# Exercise objective:
Every line of the data below that holds the string "Scope" needs to be reported.

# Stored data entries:
------------------------

-- ==== Sys2Proof/Decode.lean ====
section
/-! DEFINITION. Decoding 32-bit words by stream (R13, R14, R18 to R32), and then the encoder. A refused word names why. -/

namespace Sys2Proof

/-- Why a word is no instruction of its stream (R14 steps 2 to 6): it raises ILLEGAL. -/
inductive Reject where
  | allOnes | unassignedOpcode | reservedField | badCode | illFormed
deriving DecidableEq, Repr

/-- The streams a word is decoded for (R13). -/
inductive Stream where
  | lookup | scalar | copy | compute
deriving DecidableEq, Repr

/-! ## Code tables -/

/-- Codes of ElemType (R33). -/
def ElemType.ofCode : Nat → Option ElemType
  | 0 => some .fp32
  | 1 => some .bf16
  | 2 => some .fp16
  | 3 => some .e4m3
  | 4 => some .e5m2
  | 5 => some .m8
  | 6 => some .fp4
  | 7 => some .int32
  | 8 => some .int16
  | 9 => some .int8
  | 10 => some .uint8
  | 11 => some .int4
  | 12 => some .cb3
  | _ => none

/-- The code of a ElemType (R33). -/
def ElemType.code : ElemType → Nat
  | .fp32 => 0
  | .bf16 => 1
  | .fp16 => 2
  | .e4m3 => 3
  | .e5m2 => 4
  | .m8 => 5
  | .fp4 => 6
  | .int32 => 7
  | .int16 => 8
  | .int8 => 9
  | .uint8 => 10
  | .int4 => 11
  | .cb3 => 12

/-- Codes of Rm (R34). -/
def Rm.ofCode : Nat → Option Rm
  | 0 => some .rne
  | 1 => some .rtz
  | 2 => some .rup
  | 3 => some .rdn
  | 4 => some .rna
  | 5 => some .sr
  | _ => none

/-- The code of a Rm (R34). -/
def Rm.code : Rm → Nat
  | .rne => 0
  | .rtz => 1
  | .rup => 2
  | .rdn => 3
  | .rna => 4
  | .sr => 5

/-- Codes of Scope (R35). -/
def Scope.ofCode : Nat → Option Scope
  | 0 => some .core
  | 1 => some .cluster
  | 2 => some .device
  | 3 => some .system
  | _ => none

/-- The code of a Scope (R35). -/
def Scope.code : Scope → Nat
  | .core => 0
  | .cluster => 1
  | .device => 2
  | .system => 3

/-- Codes of FenceKind (R35). -/
def FenceKind.ofCode : Nat → Option FenceKind
  | 0 => some .acq
  | 1 => some .rel
  | 2 => some .full
  | 3 => some .loop
  | _ => none

/-- The code of a FenceKind (R35). -/
def FenceKind.code : FenceKind → Nat
  | .acq => 0
  | .rel => 1
  | .full => 2
  | .loop => 3

/-- Codes of Aop (R36). -/
def Aop.ofCode : Nat → Option Aop
  | 0 => some .add
  | 1 => some .and
  | 2 => some .or
  | 3 => some .xor
  | 4 => some .min
  | 5 => some .max
  | 6 => some .swap
  | 7 => some .cas
  | 8 => some .incw
  | 9 => some .bfadd
  | 10 => some .fadd
  | 11 => some .fmax
  | 12 => some .fmin
  | 13 => some .accbf
  | _ => none

/-- The code of a Aop (R36). -/
def Aop.code : Aop → Nat
  | .add => 0
  | .and => 1
  | .or => 2
  | .xor => 3
  | .min => 4
  | .max => 5
  | .swap => 6
  | .cas => 7
  | .incw => 8
  | .bfadd => 9
  | .fadd => 10
  | .fmax => 11
  | .fmin => 12
  | .accbf => 13

/-- Codes of Cond (R21). -/
def Cond.ofCode : Nat → Option Cond
  | 0 => some .al
  | 1 => some .eq
  | 2 => some .ne
  | 3 => some .mi
  | 4 => some .pl
  | 5 => some .cs
  | 6 => some .cc
  | 7 => some .vs
  | 8 => some .vc
  | 9 => some .lt
  | 10 => some .ge
  | 11 => some .le
  | 12 => some .gt
  | 13 => some .hi
  | 14 => some .ls
  | _ => none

------------------------

# Result:
/-- Codes of Scope (R35). -/
def Scope.ofCode : Nat → Option Scope
/-- The code of a Scope (R35). -/
def Scope.code : Scope → Nat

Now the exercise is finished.